A meter maid in Brooklyn, New York charged Father Cletus Forson $115 as he rushed to save the soul of a dying woman on July 26. The woman’s daughter had called Fr Forson, 42, a priest in residence at Saint Andrew the Apostle Catholic Church, and said he must come immediately and help her elderly mother who was dying of the flu.
With no available parking at 9:30pm, Fr Forson displayed his "Clergy on Call" permit and rushed inside. He was there for twenty minutes and did not block any entrances.
"There were four cars behind me and three cars in front of me," Fr Forson told the New York Daily News. "But when I came out, I was the only car who got a ticket."
On July 28, Administrative Law Judge Michael Ciaravino found Fr Forson guilty, dismissing his appeal.
"If the sanctity of the law won’t bend for the needs of a dying person, I feel really sad," Fr Forson said. "It disturbs me as a priest and as a human being."
I can imagine this judge in Purgatory being told that there were a bunch of people praying for him, but they decided to dismiss their appeal and let him serve a full sentence.
9 comments
Stories like this really upset me! But your comment made me laugh 😉
I wish that I could believe that this kind of thing is a rarity. The judge was likely a lefty who is an atheist and therefore any work a priest would do is irrelevant to him.
“The judge was likely a lefty who is an
atheist and therefore any work a priest would
do is irrelevant to him.”
If only the priest’s efforts were irrelevant. If he were the only one in the group to be ticketed, it is clearly a case of profiling. Rather than irrelevant, I’d say the priest’s occupation was anathema to the judge.
Thank heaven for the Beatitudes!
In Christ’s peace and joy,
Robin
Sad. This story makes me sick.
Robin:
You are correct – it is profiling. Now if the priest had been a Muslim the media would be all over it, howling about the evils of profiling!
It’s Brooklyn. How about an Hasidic rabbi?
Ugh.
I didn’t think this sort of thing happened outside of Oklahoma.
Gosh, when I went to traffic court to contest a ticket, I saw several people who had illegally parked near a local hospital who just got a slap on the hand because of their extenuating circumstances. It’s terrible that this judge couldn’t be as understanding.

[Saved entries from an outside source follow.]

theorem State.applyOptions_kept {Q : List Instr} (s : State) (hG : Kept Q s) :
    Kept Q (State.applyOptions s) := by
  unfold State.applyOptions
  try beta_reduce
  apply State.forEach_kept; assumption; intro _ _ _; try beta_reduce; apply State.regWrite_kept; assumption

theorem State.bootDone_kept {Q : List Instr} (up : Nat) (s : State) (hG : Kept Q s) :
    Kept Q (State.bootDone up s) := by
  unfold State.bootDone
  try beta_reduce
  apply State.when_kept; apply State.set_kept; apply State.set_kept; apply State.when_kept
  apply State.ledgerAdd_kept; assumption; apply State.event_kept; apply State.startTasks_kept

theorem State.fallBack_kept {Q : List Instr} (k : Nat) (s : State) (hG : Kept Q s) :
    Kept Q (State.fallBack k s) := by
  unfold State.fallBack
  try beta_reduce
  apply State.set_kept; assumption

theorem State.bootHold_kept {Q : List Instr} (s : State) (hG : Kept Q s) :
    Kept Q (State.bootHold s) := by
  unfold State.bootHold
  try beta_reduce
  apply kept_mk; apply kept_fold; apply State.set_kept; apply State.when_kept; assumption; apply State.fallBack_kept

theorem State.calStep_kept {Q : List Instr} (ok : Bool) (s : State) (hG : Kept Q s) :
    Kept Q (State.calStep ok s).1 := by
  unfold State.calStep
  try beta_reduce
  split; apply kept_ite1; apply State.showCal_kept; apply State.calLoad_kept; assumption; apply State.raise_kept
  apply State.showCal_kept; apply State.fallBack_kept; assumption; apply State.raise_kept; apply State.showCal_kept
  apply State.fallBack_kept; assumption

theorem State.cfgEntry_kept {Q : List Instr} (e : CfgEntry) (s : State) (hG : Kept Q s) :
    Kept Q (State.cfgEntry e s) := by
  unfold State.cfgEntry
  try beta_reduce
  split; apply kept_ite; assumption; apply State.regWrite_kept; assumption; apply kept_ite; assumption
  apply State.writeGraph_kept; assumption; assumption

theorem State.stallApply_kept {Q : List Instr} (s : State) (hG : Kept Q s) :
    Kept Q (State.stallApply s) := by
  unfold State.stallApply
  try beta_reduce
  apply State.forEach_kept; apply kept_mk; apply kept_fold; assumption; intro _ _ _; try beta_reduce
  apply State.wr_kept; assumption

theorem State.cfgJob_kept {Q : List Instr} (j : StoreJob) (s : State) (hG : Kept Q s) :
    Kept Q (State.cfgJob j s) := by
  unfold State.cfgJob
  try beta_reduce
  apply State.storeComplete_kept; apply State.stallApply_kept; apply State.forEach_kept; assumption
  apply State.applyEntry_kept

theorem State.cfgStep_kept {Q : List Instr} (ok : Bool) (s : State) (hG : Kept Q s) :
    Kept Q (State.cfgStep ok s).1 := by
  unfold State.cfgStep
  try beta_reduce
  apply kept_ite1; apply State.forEach_kept; assumption; apply State.cfgEntry_kept; apply State.setRole_kept
  apply State.fallBack_kept; assumption

theorem State.cfgTake_kept {Q : List Instr} (s : State) (hG : Kept Q s) :
    Kept Q (State.cfgTake s) := by
  unfold State.cfgTake
  try beta_reduce
  apply State.stallApply_kept; apply State.forEach_kept; apply kept_mk; apply kept_fold; assumption
  apply State.cfgJob_kept

theorem State.dlGo_kept {Q : List Instr} (v : Word) (s : State) (hG : Kept Q s) :
    Kept Q (State.dlGo v s) := by
  unfold State.dlGo
  try beta_reduce
  apply kept_ite; assumption; apply State.set_kept; assumption

theorem State.enginesFail_kept {Q : List Instr} (l : List Nat) (s : State) (hG : Kept Q s) :
    Kept Q (State.enginesFail l s) := by
  unfold State.enginesFail
  try beta_reduce
  apply State.forEach_kept; assumption; intro _ _ _; try beta_reduce; apply State.oeTo_kept; assumption

theorem State.firstLoad_kept {Q : List Instr} (ohms : Option Nat) (trimsOk : Bool) (s : State) (hG : Kept Q s) :
    Kept Q (State.firstLoad ohms trimsOk s) := by
  unfold State.firstLoad
  try beta_reduce
  apply State.when_kept; apply State.when_kept; apply State.wr_kept; assumption; apply State.fallBack_kept
  apply State.event_kept

theorem State.stepBegin_kept {Q : List Instr} (x up : Nat) (s : State) (hG : Kept Q s) :
    Kept Q (State.stepBegin x up s) := by
  unfold State.stepBegin
  try beta_reduce
  apply kept_ite; apply kept_ite; apply State.bootHold_kept; apply State.ledgerAdd_kept
  apply kept_mk; apply kept_fold; apply State.set_kept; assumption; apply State.ledgerAdd_kept
  apply kept_mk; apply kept_fold; apply State.set_kept; assumption; apply State.ledgerAdd_kept
  apply kept_mk; apply kept_fold; apply State.set_kept; assumption

theorem State.groomStartFails_kept {Q : List Instr} (up : Nat) (s : State) (hG : Kept Q s) :
    Kept Q (State.groomStartFails up s) := by
  unfold State.groomStartFails
  try beta_reduce
  apply State.stepBegin_kept; apply kept_mk; apply kept_fold; apply State.fallBack_kept; apply State.groomReset_kept
  apply State.groomReset_kept; assumption
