-- ==== Sys2Proof/Laws/KeptPick.lean ====
section
/-! SUPPORT. The operations of Machine/Pick.lean keep the queue, the register file and the forwarding database. -/

namespace Sys2Proof.Machine

open Sys2Proof

set_option linter.unusedTactic false

theorem State.beginCycle_kept {Q : List Instr} (n : Nat) (s : State) (hG : Kept Q s) :
    Kept Q (State.beginCycle n s) := by
  unfold State.beginCycle
  try beta_reduce
  apply kept_mk; apply kept_fold; assumption

theorem State.laneCounts_kept {Q : List Instr} (m : CycleMeas) (s : State) (hG : Kept Q s) :
    Kept Q (State.laneCounts m s) := by
  unfold State.laneCounts
  try beta_reduce
  apply State.forEach_kept; apply State.forEach_kept; apply State.forEach_kept; assumption
  intro _ _ _; try beta_reduce; apply State.forEach_kept; assumption; intro _ _ _; try beta_reduce
  apply State.count_kept; assumption; intro _ _ _; try beta_reduce; apply State.eqAdapt_kept; assumption
  intro _ _ _; try beta_reduce; apply kept_ite; assumption; apply State.bump_kept; assumption

theorem State.perfCounts_kept {Q : List Instr} (steps : Nat) (m : CycleMeas) (s : State) (hG : Kept Q s) :
    Kept Q (State.perfCounts steps m s) := by
  unfold State.perfCounts
  try beta_reduce
  apply State.forEach_kept; apply State.forEach_kept; assumption; intro _ _ _; try beta_reduce; apply kept_ite
  assumption; apply State.logCount_kept; apply State.corePerf_kept; assumption; intro _ _ _; try beta_reduce
  apply State.hedPerf_kept; assumption

theorem State.powerRead_kept {Q : List Instr} (m : CycleMeas) (s : State) (hG : Kept Q s) :
    Kept Q (State.powerRead m s) := by
  unfold State.powerRead
  try beta_reduce
  apply kept_ite; lift_lets -underBinder; split; apply State.set_kept; apply State.set_kept; assumption; assumption
  apply State.dieRead_kept; lift_lets -underBinder; split; apply State.set_kept; apply State.set_kept; assumption
  assumption

theorem State.endCycle_kept {Q : List Instr} (d steps : Nat) (m : CycleMeas) (s : State) (hG : Kept Q s) :
    Kept Q (State.endCycle d steps m s) := by
  unfold State.endCycle
  try beta_reduce
  apply State.perfCounts_kept; apply State.powerRead_kept; apply State.laneCounts_kept; apply State.tickSending_kept
  apply State.flushWraps_kept; apply State.flushRingFull_kept; apply State.updHeld_kept; apply State.forEach_kept
  apply State.bobbinFlush_kept; apply State.doorbells_kept; apply State.endWrites_kept; assumption
  apply State.loomEcc_kept

theorem State.evaluate_kept {Q : List Instr} (n : Nat) (s : State) (hG : Kept Q s) :
    Kept Q (State.evaluate n s) := by
  unfold State.evaluate
  try beta_reduce
  apply State.wr_kept; apply State.updKeep_kept; apply State.updHeld_kept; apply State.writeCycles_kept
  apply State.newHeld_kept; apply State.noteDemand_kept; apply State.waitingSnaps_kept
  apply State.allRingStops_kept; apply State.endPortResets_kept; apply State.settleDual_kept
  apply State.settleLead_kept; apply State.calWatch_kept; apply State.calMoveAll_kept; apply State.eqMoveAll_kept
  apply State.miApply_kept; apply State.cfgTake_kept; apply State.settleDpll_kept; assumption

theorem State.pass_kept {Q : List Instr} (d : Nat) (s : State) (hG : Kept Q s) :
    Kept Q (State.pass d s) := by
  unfold State.pass
  try beta_reduce
  apply State.runTimers_kept; apply kept_mk; apply kept_fold; assumption

theorem execPickCycleBoundary_kept {Q : List Instr} (n : Nat) (m : CycleMeas) (s : State) (hG : Kept Q s) :
    KeptO Q (execPickCycleBoundary n m s) := by
  unfold execPickCycleBoundary
  try beta_reduce
  apply keptO_ite; apply keptO_next; apply State.evaluate_kept; apply State.beginCycle_kept; apply State.pass_kept
  apply State.endCycle_kept; assumption; apply keptO_next; assumption

end Sys2Proof.Machine
end

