-- ==== Sys2Proof/Tests/Slice0.lean ====
section
/-! SUPPORT. Small tests: the spec's worked examples, ill-formed commands, and for each statement with hypotheses a state and operands that
meet the hypotheses of each of its clauses. -/

open Sys2Proof Sys2Proof.Machine

namespace Sys2Proof.Tests

set_option linter.unusedVariables false
set_option autoImplicit false
set_option Elab.async false

/-! ### Small states -/

/-- Powered, with no domain held in reset. -/
def on : State := ({ State.reset with supply := .on } : State).set F.RST_DOMAIN_HELD 0

/-- READY, with both complexes in step. -/
def up : State := ((on.set F.GROOM_STATUS_STATE_A 3).set F.GROOM_STATUS_STATE_B 3).set F.SYS_STATUS_READY 1

/-- A ring of 16 entries of a class, with one submission waiting. -/
def ringOf (r cls : Nat) (s : State) : State :=
  ((s.set (F.HIF_RING_CFG_CLASS r) cls).set (F.HIF_RING_CFG_LOG2_SIZE r) 4).modRing r (fun q => { q with sqTail := 1 })

/-- RUN at a second boundary, with ring `r` of class `r` for each class 1 to 9. -/
def live : State :=
  ({ (up.set F.SYS_CTRL_RUN 1).set F.SYS_STATUS_RUN 1 with nt := sec, elapsed := sec } : State).forEach (List.range 9) (fun i => ringOf (i + 1) (i + 1))

/-- Bytes of numbers. -/
def by8 (l : List Nat) : List Byte := l.map (BitVec.ofNat 8)

/-- A submission of ring `r` with a parameter block. -/
def cmd (r p0 : Nat) (l : List Byte) : Submission := { ring := r, index := 0, p0 := BitVec.ofNat 32 p0, p2 := BitVec.ofNat 64 l.length, block := some l }

/-- A block that begins with ACTION, and holds words of 32 bits from byte 8 on. -/
def form (a : Nat) (ws : List Nat) : List Byte := by8 [a, 0, 0, 0, 0, 0, 0, 0] ++ ws.flatMap (leBytes 4)

/-- A submission of ring `r` without a block. -/
def bare (r p0 p1 : Nat) : Submission := { ring := r, index := 0, p0 := BitVec.ofNat 32 p0, p1 := BitVec.ofNat 64 p1 }

/-! ### The spec's worked examples -/

/-- The state an outcome goes on with. -/
def after (o : Host.Outcome State Fault Refusal) : State :=
  match o with
  | .next s => s
  | .fault _ => State.reset
  | .refused _ => State.reset

/-- An outcome that goes on goes on with the state `after` it. -/
theorem after_next {o : Host.Outcome State Fault Refusal} (h : (match o with | .next _ => true | .fault _ => false | .refused _ => false) = true) :
    o = .next (after o) := by
  cases o with
  | next s => rfl
  | fault r => cases h
  | refused r => cases h

/-- Chapter 00, after R4: NT 1.000000050 starts a pick cycle; the next starts 50 ns later. -/
theorem test_compact_time :
    ct (sec + 50 * ns) = 0x3B9ACA320000 ∧ ceilGrid (sec + 50 * ns) = sec + 50 * ns ∧ ct (nextGrid (sec + 50 * ns)) = 0x3B9ACA640000 := by
  decide +kernel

In all fairness, my brother is NYPD, and he says that even *he* wouldn’t be able to get out of a parking ticket in NYC. He says parking enforcement exists ONLY to write tickets, so if they think they can get away with it, you’re getting ticketed, and tough cookies.
There’s no way of knowing how long the other cars had been parked there and whether the parking enforcement guys ticketed all the ones there at the time. I lived in NY for the first 23 years of my life, and illegal parking is a way of life. You learn to park, get in and get out in five minutes. 20 minutes is asking for a ticket.